Case Name : Ashley Cherian Vs Additional/Joint/Deputy/ACIT/ITO (Kerala High Court)
Appeal Number : WA No. 287 of 2024
Date of Judgement/Order : 05/03/2024
Related Assessment Year :

Ashley Cherian Vs Additional/Joint/Deputy/ACIT/ITO (Kerala High Court)

Introduction: Ashley Cherian, an assessee under the Income Tax Act, filed a writ petition challenging assessment and penalty orders under section 271AAC. Holding agricultural properties in Idukki District, Cherian declared a ‘nil’ income for the assessment year 2020-2021. However, the case was scrutinized under CASS, leading to the issuance of notices under Sections 143 and 142(1) of the Act. Subsequently, assessment and penalty orders demanding significant sums were passed against Cherian, prompting the filing of writ petitions (WP(C) No. 2136/2023 and WP(C) No.18139/2023) in the Kerala High Court.

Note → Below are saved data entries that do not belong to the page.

-- ==== Sys2Proof/Laws/State.lean ====
section
/-! SUPPORT. Laws of the state: what each bank reads after a write of it, which fields the shared operations write, and that every other
field is as before. -/

namespace Sys2Proof.Machine

theorem State.clock_setClock (s : State) (k j : Slice) (v : ClockState) : (s.setClock k v).clock j = if j = k then v else s.clock j := by
  refine (tabGet_tabSet _ _ _ _ _).trans ?_; cases j <;> cases k <;> simp [sliceIx] <;> rfl

theorem State.link_setLink (s : State) (k j : Link) (v : LinkState) : (s.setLink k v).link j = if j = k then v else s.link j := by
  refine (tabGet_tabSet _ _ _ _ _).trans ?_; cases j <;> cases k <;> simp [linkIx] <;> rfl

theorem State.core_setCore (s : State) (k j : Nat) (v : Core) : (s.setCore k v).core j = if j = k then v else s.core j :=
  tabGet_tabSet _ _ _ _ _

theorem State.host_setHost (s : State) (k j : Nat) (v : HostPort) : (s.setHost k v).host j = if j = k then v else s.host j :=
  tabGet_tabSet _ _ _ _ _

theorem State.peer_setPeer (s : State) (k j : Nat) (v : PeerPort) : (s.setPeer k v).peer j = if j = k then v else s.peer j :=
  tabGet_tabSet _ _ _ _ _

theorem State.mem_setMem (s : State) (k j : Nat) (v : MemPort) : (s.setMem k v).mem j = if j = k then v else s.mem j :=
  tabGet_tabSet _ _ _ _ _

theorem State.portOn_setPortOn (s : State) (k j : Nat) (v : Bool) : (s.setPortOn k v).portOn j = if j = k then v else s.portOn j :=
  tabGet_tabSet _ _ _ _ _

theorem State.landing_setLanding (s : State) (k j : Nat) (v : Landing) : (s.setLanding k v).landing j = if j = k then v else s.landing j :=
  tabGet_tabSet _ _ _ _ _

theorem State.stall_setStall (s : State) (k j : Nat) (v : Stall) : (s.setStall k v).stall j = if j = k then v else s.stall j :=
  tabGet_tabSet _ _ _ _ _

theorem State.part_setPart (s : State) (k j : Nat) (v : PartState) : (s.setPart k v).part j = if j = k then v else s.part j :=
  tabGet_tabSet _ _ _ _ _

theorem State.queue_setQueue (s : State) (k j : Nat) (v : Queue) : (s.setQueue k v).queue j = if j = k then v else s.queue j :=
  tabGet_tabSet _ _ _ _ _

theorem State.chan_setChan (s : State) (k j : Nat) (v : Channel) : (s.setChan k v).chan j = if j = k then v else s.chan j :=
  tabGet_tabSet _ _ _ _ _

theorem State.readArb_setReadArb (s : State) (k j : Nat) (v : Arbiter) : (s.setReadArb k v).readArb j = if j = k then v else s.readArb j :=
  tabGet_tabSet _ _ _ _ _

theorem State.writeArb_setWriteArb (s : State) (k j : Nat) (v : Arbiter) : (s.setWriteArb k v).writeArb j = if j = k then v else s.writeArb j :=
  tabGet_tabSet _ _ _ _ _

theorem State.latch_setLatch (s : State) (k j : Nat) (v : PathLatch) : (s.setLatch k v).latch j = if j = k then v else s.latch j :=
  tabGet_tabSet _ _ _ _ _

theorem State.burstTear_setBurstTear (s : State) (k j : Nat) (v : Bool) : (s.setBurstTear k v).burstTear j = if j = k then v else s.burstTear j :=
  tabGet_tabSet _ _ _ _ _

theorem State.slot_setSlot (s : State) (k j : Nat) (v : Slot) : (s.setSlot k v).slot j = if j = k then v else s.slot j :=
  tabGet_tabSet _ _ _ _ _

theorem State.tideVal_setTideVal (s : State) (k j : Nat) (v : BitVec 64) : (s.setTideVal k v).tideVal j = if j = k then v else s.tideVal j :=
  tabGet_tabSet _ _ _ _ _

theorem State.tidePkt_setTidePkt (s : State) (k j : Nat) (v : Bool) : (s.setTidePkt k v).tidePkt j = if j = k then v else s.tidePkt j :=
  tabGet_tabSet _ _ _ _ _

theorem State.msixEntry_setMsixEntry (s : State) (k j : Nat) (v : MsixEntry) : (s.setMsixEntry k v).msixEntry j = if j = k then v else s.msixEntry j :=
  tabGet_tabSet _ _ _ _ _

theorem State.pendingBit_setPendingBit (s : State) (k j : Nat) (v : Bool) : (s.setPendingBit k v).pendingBit j = if j = k then v else s.pendingBit j :=
  tabGet_tabSet _ _ _ _ _

theorem State.root_setRoot (s : State) (k j : Nat) (v : Root) : (s.setRoot k v).root j = if j = k then v else s.root j :=
  tabGet_tabSet _ _ _ _ _

theorem State.hostWin_setHostWin (s : State) (k j : Nat) (v : HostWin) : (s.setHostWin k v).hostWin j = if j = k then v else s.hostWin j :=
  tabGet_tabSet _ _ _ _ _

theorem State.sealRange_setSealRange (s : State) (k j : Nat) (v : SealRange) : (s.setSealRange k v).sealRange j = if j = k then v else s.sealRange j :=
  tabGet_tabSet _ _ _ _ _

theorem State.l1_setL1 (s : State) (k j : Nat) (v : List Leaf) : (s.setL1 k v).l1 j = if j = k then v else s.l1 j :=
  tabGet_tabSet _ _ _ _ _

theorem State.pool_setPool (s : State) (k j : Nat) (v : Option Pool) : (s.setPool k v).pool j = if j = k then v else s.pool j :=
  tabGet_tabSet _ _ _ _ _

theorem State.pipe_setPipe (s : State) (k j : Nat) (v : Pipeline) : (s.setPipe k v).pipe j = if j = k then v else s.pipe j :=
  tabGet_tabSet _ _ _ _ _

theorem State.region_setRegion (s : State) (k j : Nat) (v : Option Region) : (s.setRegion k v).region j = if j = k then v else s.region j :=
  tabGet_tabSet _ _ _ _ _

theorem State.stackState_setStackState (s : State) (k j : Nat) (v : StackState) : (s.setStackState k v).stackState j = if j = k then v else s.stackState j :=
  tabGet_tabSet _ _ _ _ _

theorem State.marginOf_setMarginOf (s : State) (k j : Nat) (v : MarginState) : (s.setMarginOf k v).marginOf j = if j = k then v else s.marginOf j :=
  tabGet_tabSet _ _ _ _ _

theorem State.bankNote_setBankNote (s : State) (k j : Nat) (v : BankNote) : (s.setBankNote k v).bankNote j = if j = k then v else s.bankNote j :=
  tabGet_tabSet _ _ _ _ _

theorem State.holdUsed_setHoldUsed (s : State) (k j : Nat) (v : Nat) : (s.setHoldUsed k v).holdUsed j = if j = k then v else s.holdUsed j :=
  tabGet_tabSet _ _ _ _ _

theorem State.attach_setAttach (s : State) (k j : Nat) (v : BitVec 32) : (s.setAttach k v).attach j = if j = k then v else s.attach j :=
  tabGet_tabSet _ _ _ _ _

theorem State.drive_eq (s : State) (o : Out) :
    (State.drive s o) = { s with out := (State.drive s o).out } := by
  unfold State.drive
  first | rfl | ((try dsimp only); (repeat' split) <;> first | rfl)

@[simp] theorem State.drive_pending (s : State) (o : Out) : (State.drive s o).pending = s.pending := by rw [State.drive_eq]

@[simp] theorem State.drive_clocks (s : State) (o : Out) : (State.drive s o).clocks = s.clocks := by rw [State.drive_eq]

@[simp] theorem State.drive_links (s : State) (o : Out) : (State.drive s o).links = s.links := by rw [State.drive_eq]

@[simp] theorem State.drive_gated (s : State) (o : Out) : (State.drive s o).gated = s.gated := by rw [State.drive_eq]

@[simp] theorem State.drive_fuses (s : State) (o : Out) : (State.drive s o).fuses = s.fuses := by rw [State.drive_eq]

@[simp] theorem State.drive_start (s : State) (o : Out) : (State.drive s o).start = s.start := by rw [State.drive_eq]

@[simp] theorem State.drive_fenced (s : State) (o : Out) : (State.drive s o).fenced = s.fenced := by rw [State.drive_eq]

@[simp] theorem State.drive_chart (s : State) (o : Out) : (State.drive s o).chart = s.chart := by rw [State.drive_eq]

@[simp] theorem State.drive_tearBurst (s : State) (o : Out) : (State.drive s o).tearBurst = s.tearBurst := by rw [State.drive_eq]

@[simp] theorem State.drive_tapUnlock (s : State) (o : Out) : (State.drive s o).tapUnlock = s.tapUnlock := by rw [State.drive_eq]
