/-- One decoded value of a record, converted without a draw. -/
theorem Work.runRecord_eq {r : Running} (h : r.Copies) {w : BitVec 32} (hop : opField w = 2) (hin : fmtMx (opIn w) = true)
    (hout : fmtMx (opOut w) = false) (h6 : dFlag r.words 6 = false) (k : SluiceNote) (b : Nat) (v : Num) {y : Conv}
    (hy : convert (opOut w) (dFlag r.words 5) none v = y) :
    Work.runRecord (r, k) [w] b v =
      (r.given b (nestPlace r.words (dN0 r.words) (dD r.words 0) r.elemIx) (leBytes (fmtBytes (opOut w)) y.code),
        { sat := k.sat + y.sat, ovf := k.ovf + y.ovf, elems := k.elems + 1 }) := by
  have hcell : cellConvert (opOut w) (dFlag r.words 5) (dFlag r.words 6 && opOut w != 2) v { lfsr := r.lfsr.toNat } =
      (y.code, { lfsr := r.lfsr.toNat, sat := y.sat, ovf := y.ovf }) := by
    simp [cellConvert, cellDraw, h6, hy]
  have hsoft : pipeSoftmax [w] = false := by simp [pipeSoftmax, isSoftmax, hop]
  have hrun := Work.runElem_eq r { k with sat := k.sat + y.sat, ovf := k.ovf + y.ovf } [w] b _
    (runCells_mxIn hin (dFlag r.words 5) (dFlag r.words 6) y.code { lfsr := r.lfsr.toNat })
  simp only [BitVec.ofNat_toNat, BitVec.setWidth_eq, Nat.add_zero] at hrun
  have hsize : delem [w] r.words = fmtBytes (opOut w) := delem_of_ne_nil (by simp) _
  have hemit := Work.emitElem_plain h (ops := [w]) hout hsoft { k with sat := k.sat + y.sat, ovf := k.ovf + y.ovf } b y.code
  rw [hsize] at hemit
  simp only [Work.runRecord, hcell, BitVec.ofNat_toNat, BitVec.setWidth_eq, hrun, hemit]

theorem Work.foldl_runRecord {w : BitVec 32} (hop : opField w = 2) (hin : fmtMx (opIn w) = true) (hout : fmtMx (opOut w) = false) (b : Nat)
    (vs : List Num) {r : Running} (h : r.Copies) (h6 : dFlag r.words 6 = false) (k : SluiceNote) {ys : List Conv}
    (hys : vs.map (convert (opOut w) (dFlag r.words 5) none) = ys) :
    vs.foldl (fun t v => Work.runRecord t [w] b v) (r, k) =
      ({ r with
        elemIx := r.elemIx + vs.length, outQ := r.outQ ++ codesOut r.words b (fmtBytes (opOut w)) r.elemIx (ys.map (·.code)) },
        { sat := k.sat + (ys.map (·.sat)).sum, ovf := k.ovf + (ys.map (·.ovf)).sum, elems := k.elems + vs.length }) := by
  subst hys
  induction vs generalizing r k with
  | nil => simp [codesOut]
  | cons v vs ih =>
    rw [List.foldl_cons, Work.runRecord_eq h hop hin hout h6 k b v rfl]
    refine (ih (r := r.given b _ _) ⟨h.op, h.plain, h.seq, h.writes⟩ h6 _).trans ?_
    simp only [Running.given, List.map_cons, List.sum_cons, List.length_cons, codesOut_cons, List.append_assoc, Nat.add_assoc,
      Nat.add_comm 1]

theorem mxDecode_length (f : Nat) (l : Bytes) : (mxDecode f l).length = 32 := by simp [mxDecode]

/-- A record of a block-scaled source leaves as its 32 elements (10 R254). -/
theorem Work.entered_record {r : Running} (h : r.Copies) {bs : MarkedBytes} (hbs : r.TakesUnit bs) {w : BitVec 32} (hop : opField w = 2)
    (hin : fmtMx (opIn w) = true) (hout : fmtMx (opOut w) = false) (h6 : dFlag r.words 6 = false) (b : Nat) {ys : List Conv}
    (hys : (mxDecode (fmtCode (opIn w)) (bs.map (·.1))).map (convert (opOut w) (dFlag r.words 5) none) = ys) :
    Work.entered r [w] b bs = ({ r with
      unitIx := r.unitIx + 1, elemIx := r.elemIx + 32,
      outQ := r.outQ ++ codesOut r.words b (fmtBytes (opOut w)) r.elemIx (ys.map (·.code)) },
      { sat := (ys.map (·.sat)).sum, ovf := (ys.map (·.ovf)).sum, elems := 32 }) := by
  have hunit : Work.unit (r, {}) [w] b (mark false (bs.map (·.1))) =
      (mxDecode (fmtCode (opIn w)) (bs.map (·.1))).foldl (fun t v => Work.runRecord t [w] b v) ({ r with unitIx := r.unitIx + 1 }, {}) := by
    refine (if_neg h.ne_compare).trans ((if_neg h.ne_hash).trans ((if_neg (by simp)).trans ((if_pos hin).trans
      ((if_neg (by simp [any_poison_mark])).trans ?_))))
    rw [map_fst_mark]
    rfl
  have hfold := Work.foldl_runRecord hop hin hout b (mxDecode (fmtCode (opIn w)) (bs.map (·.1))) (r := { r with unitIx := r.unitIx + 1 })
    ⟨h.op, h.plain, h.seq, h.writes⟩ h6 {} hys
  rw [hfold, mxDecode_length] at hunit
  simp only [Nat.zero_add] at hunit
  exact Work.entered_unit hbs hunit hbs.carry rfl

/-! ### COMPARE and HASH -/

/-- COMPARE counts an element that differs from the pattern's next, and keeps the index of the first. -/
theorem Work.entered_compare {r : Running} (hop : dOp r.words = 3) {bs : MarkedBytes} (hbs : r.TakesUnit bs) (ops : List (BitVec 32))
    (b : Nat) {miss : Bool} (hmiss : (bs.map (·.1) != (fillElem r.words r.prbs).1) = miss) :
    Work.entered r ops b bs = ({ r with
      unitIx := r.unitIx + 1, elemIx := r.elemIx + 1, prbs := (fillElem r.words r.prbs).2,
      mism := if miss then r.mism + 1 else r.mism,
      firstMis := if miss ∧ r.firstMis = none then some r.elemIx else r.firstMis }, {}) := by
  refine Work.entered_unit hbs ((if_pos hop).trans ?_) hbs.carry rfl
  simp only [Running.compareElem, any_poison_mark, map_fst_mark, hmiss, Bool.not_false, Bool.true_and]

/-- HASH takes the bytes. -/
theorem Work.entered_hash {r : Running} (hop : dOp r.words = 8) {bs : MarkedBytes} (hbs : r.TakesUnit bs) (ops : List (BitVec 32)) (b : Nat) :
    Work.entered r ops b bs =
      ({ r with unitIx := r.unitIx + 1, elemIx := r.elemIx + 1, hashed := r.hashed ++ bs.map (·.1) }, {}) := by
  have h3 : ¬ dOp r.words = 3 := by rw [hop]; decide
  refine Work.entered_unit hbs ((if_neg h3).trans ((if_pos hop).trans ?_)) hbs.carry rfl
  rw [map_fst_mark]

end Sys2Proof.Machine

/-! Zero-run coded streams, read (10 R264, R266) and written (09 R213; 10 R265). -/

namespace Sys2Proof.Machine

/-! ### The runs of a coded body -/

/-- Inside a coded body: the bytes in hand, the bytes taken so far, and the elements left of the run. -/
def Running.inBody (r : Running) (l : Bytes) (parsed left : Nat) : Running :=
  { r with carry := mark false l, zrc := { r.zrc with parsed := parsed, left := left } }

/-- A descriptor that reads a coded body of `len` bytes, inside a run of literals or of zeros. -/
structure Running.ReadsBody (r : Running) (len : Nat) (lit : Bool) : Prop extends r.Copies where
  quit : r.quit = false
  body : r.zrc.bodyLen = some len
  literal : r.zrc.literal = lit

theorem Running.ReadsBody.copied {r : Running} {len : Nat} {lit : Bool} (h : r.ReadsBody len lit) (b : Nat) (l : Bytes) :
    (r.copied b l).ReadsBody len lit := ⟨h.toCopies.copied b l, h.quit, h.body, h.literal⟩

theorem Running.copiedAll_zero_inBody (r : Running) (b : Nat) (l c : Bytes) (p q : Nat) : (r.copiedAll b 0 l).inBody c p q = r.inBody c p q := by
  simp [Running.copiedAll, copyOut, Running.inBody]

theorem Work.coded_zero {r : Running} {len : Nat} (h : r.ReadsBody len false) (hlt : r.unitIx < dCount r.words) (c : Bytes) (p m : Nat)
    (k : SluiceNote) (b fuel : Nat) : Work.coded [] b (fuel + 1) (r.inBody c p (m + 1), k) =
      Work.coded [] b fuel ((r.copied b (zeros (dElem r.words))).inBody c p m, k) := by
  have hunit := Work.unit_copy (r := r.inBody c p m) ⟨h.op, h.plain, h.seq, h.writes⟩ k b (zeros (dElem r.words))
  refine Eq.trans ?_ (congrArg (Work.coded [] b fuel) hunit)
  rw [Work.coded]
  simp only [Running.inBody, h.quit, h.body, hlt.ne, h.literal, Bool.false_eq_true, if_false, Nat.add_one_ne_zero, Nat.add_sub_cancel]

theorem Work.coded_literal {r : Running} {len : Nat} (h : r.ReadsBody len true) (hlt : r.unitIx < dCount r.words) {c : Bytes}
    (hc : dElem r.words ≤ c.length) (p m : Nat) (k : SluiceNote) (b fuel : Nat) : Work.coded [] b (fuel + 1) (r.inBody c p (m + 1), k) =
      Work.coded [] b fuel ((r.copied b (c.take (dElem r.words))).inBody (c.drop (dElem r.words)) (p + dElem r.words) m, k) := by
  have hunit := Work.unit_copy (r := r.inBody (c.drop (dElem r.words)) (p + dElem r.words) m) ⟨h.op, h.plain, h.seq, h.writes⟩ k b
    (c.take (dElem r.words))
  refine Eq.trans ?_ (congrArg (Work.coded [] b fuel) hunit)
  rw [Work.coded]
  simp only [Running.inBody, h.quit, h.body, hlt.ne, h.literal, Bool.false_eq_true, if_false, if_true, Nat.add_one_ne_zero,
    Nat.add_sub_cancel, length_mark, not_lt.mpr hc]
  simp only [mark, List.map_drop, List.map_take]

/-- Between the runs of a body: it ends here as it must, or another run is still to come. -/
theorem Work.coded_rest {r : Running} {len : Nat} {lit : Bool} (h : r.ReadsBody len lit) {p : Nat}
    (hend : (r.unitIx = dCount r.words ∧ p = len) ∨ (r.unitIx < dCount r.words ∧ p < len)) (k : SluiceNote) (ops : List (BitVec 32))
    (b fuel : Nat) : Work.coded ops b fuel (r.inBody [] p 0, k) = (r.inBody [] p 0, k) := by
  cases fuel with
  | zero => rfl
  | succ fuel =>
    rw [Work.coded]
    obtain ⟨hunit, hlen⟩ | ⟨hunit, hlen⟩ := hend
    · simp only [Running.inBody, h.quit, h.body, hunit, hlen, Bool.false_eq_true, if_false, if_true]
    · simp only [Running.inBody, h.quit, h.body, hunit.ne, mark, List.map_nil, not_le.mpr hlen, Bool.false_eq_true, if_false, if_true]

/-- The rest of a zero run gives its zero elements. -/
theorem Work.coded_zeros {len : Nat} (k : SluiceNote) (b fuel p m : Nat) {r : Running} (h : r.ReadsBody len false)
    (hle : r.unitIx + m ≤ dCount r.words) : Work.coded [] b (fuel + m) (r.inBody [] p m, k) =
      Work.coded [] b fuel ((r.copiedAll b m (zeros (m * dElem r.words))).inBody [] p 0, k) := by
  induction m generalizing r with
  | zero => rw [Running.copiedAll_zero_inBody, Nat.add_zero]
  | succ m ih =>
    have htake : (zeros ((m + 1) * dElem r.words)).take (dElem r.words) = zeros (dElem r.words) := by
      simp only [zeros, List.take_replicate, Nat.succ_mul, Nat.min_eq_left (Nat.le_add_left _ _)]
    have hdrop : (zeros ((m + 1) * dElem r.words)).drop (dElem r.words) = zeros (m * dElem r.words) := by
      simp only [zeros, List.drop_replicate, Nat.succ_mul, Nat.add_sub_cancel]
    have hnext : (r.copied b (zeros (dElem r.words))).unitIx + m ≤ dCount r.words := by simp only [Running.copied]; omega
    rw [← Nat.add_assoc, Work.coded_zero h (by omega), ih (h.copied b _) hnext, Running.copiedAll_succ, htake, hdrop]
    rfl

/-- The rest of a literal run gives the elements in hand. -/
theorem Work.coded_literals {len : Nat} (k : SluiceNote) (b fuel m : Nat) {p : Nat} {r : Running} (h : r.ReadsBody len true)
    (hle : r.unitIx + m ≤ dCount r.words) {c : Bytes} (hc : c.length = m * dElem r.words) :
    Work.coded [] b (fuel + m) (r.inBody c p m, k) =
      Work.coded [] b fuel ((r.copiedAll b m c).inBody [] (p + c.length) 0, k) := by
  induction m generalizing r c p with
  | zero =>
    obtain rfl : c = [] := List.eq_nil_of_length_eq_zero (by simpa using hc)
    rw [Running.copiedAll_zero_inBody, Nat.add_zero, List.length_nil, Nat.add_zero]
  | succ m ih =>
    have hge : dElem r.words ≤ c.length := by rw [hc, Nat.succ_mul]; omega
    have hdrop : (c.drop (dElem r.words)).length = m * dElem r.words := by rw [List.length_drop, hc, Nat.succ_mul]; omega
    have hnext : (r.copied b (c.take (dElem r.words))).unitIx + m ≤ dCount r.words := by simp only [Running.copied]; omega
    have hsum : p + dElem r.words + (c.drop (dElem r.words)).length = p + c.length := by rw [List.length_drop]; omega
    rw [← Nat.add_assoc, Work.coded_literal h (by omega) hge, ih (h.copied b _) hnext hdrop, Running.copiedAll_succ, hsum]

/-! ### A burst that begins a run -/

theorem Work.feed_coded {r : Running} (h8 : dFlag r.words 8 = true) (hcarry : r.carry = []) (k : SluiceNote) (ops : List (BitVec 32)) (b : Nat)
    (bs : MarkedBytes) : Work.feed (r, k) ops b bs = Work.coded ops b (200 * (bs.length + 1)) ({ r with carry := bs }, k) := by
  simp only [Work.feed, hcarry, List.nil_append, h8, if_true]

/-- The elements that a run's first byte announces (10 R265). -/
def runLength (k : Byte) : Nat := if k.toNat < 0x80 then k.toNat + 1 else k.toNat - 0x7F

/-- A descriptor that reads a coded stream and stands between two runs of its body, which is not at its end. -/
structure Running.BetweenRuns (r : Running) (len : Nat) : Prop extends r.Copies where
  coded : dFlag r.words 8 = true
  carry : r.carry = []
  quit : r.quit = false
  body : r.zrc.bodyLen = some len
  left : r.zrc.left = 0
  more : r.unitIx < dCount r.words

/-- A run of more elements than are left breaks the coding. -/
theorem Work.entered_run_malformed {r : Running} {len : Nat} (h : r.BetweenRuns len) {v : Byte} {l : MarkedBytes}
    (hclean : ∀ x ∈ (v, false) :: l, x.2 = false) (hrun : dCount r.words < r.unitIx + runLength v) (b : Nat) :
    Work.entered r [] b ((v, false) :: l) = (r.codedBad, {}) := by
  obtain ⟨fuel, hfuel⟩ : ∃ f, 200 * (((v, false) :: l).length + 1) = f + 1 := ⟨200 * (((v, false) :: l).length + 1) - 1, by omega⟩
  rw [Work.entered_clean hclean, Work.feed_coded h.coded h.carry, hfuel, Work.coded]
  rw [runLength] at hrun
  simp only [h.quit, h.body, h.more.ne, h.left, hrun, Bool.false_eq_true, if_false, if_true]
  rfl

Detailed Analysis: The Kerala High Court, upon reviewing the assessment and penalty orders, observed that they were issued in compliance with all statutory formalities. Despite ample opportunities provided to Cherian to present necessary documents supporting his contentions, he failed to produce them. Notably, both orders were deemed appealable under the law.

The court emphasized that disputed factual matters cannot be resolved via writ petitions, urging Cherian to pursue the statutory remedy of appeal instead. By resorting directly to the writ court without exhausting the appellate process, Cherian circumvented the prescribed legal route.

Given the failure to produce essential documents and the availability of appellate recourse, the Kerala High Court found no merit in Cherian’s writ petitions and consequently dismissed them.

Conclusion: The Kerala High Court’s decision underscores the importance of adhering to procedural requirements and exhausting available legal remedies. Cherian’s case highlights the necessity of presenting adequate documentation and resorting to the appellate process for resolving disputed tax matters. The dismissal of the writ petitions reaffirms the principle that writ jurisdiction should not be invoked as a substitute for the statutory appellate mechanism.


The appellant is an assessee under the provisions of the Income Tax Act. He is holding agricultural properties at Pampadumpara in Idukki District. He filed return of income for the assessment year 2020-2021 declaring total income as ‘nil’. The case was selected for scrutiny under CASS, and the appellant was issued notices under Sections 143 and 142(1) of the Income Tax Act. Thereafter, assessment order dated 13/9/2022 (produced as Ext.P20 in WP(C) No.2136/2023) demanding Rs.1,10,86,107/- and penalty order (produced as Ext.P5 in WP(C) No.18139/2023) under Section 271AAC(1) dated 23/3/2023 imposing a penalty of Rs.7,91,113/- were passed. The appellant challenged the assessment order in WP(C) No. 2136/2023 and the penalty order in WP(C) No.18139/2023. The learned Single Judge dismissed the writ petitions, relegating the appellant to the statutory remedy of appeal.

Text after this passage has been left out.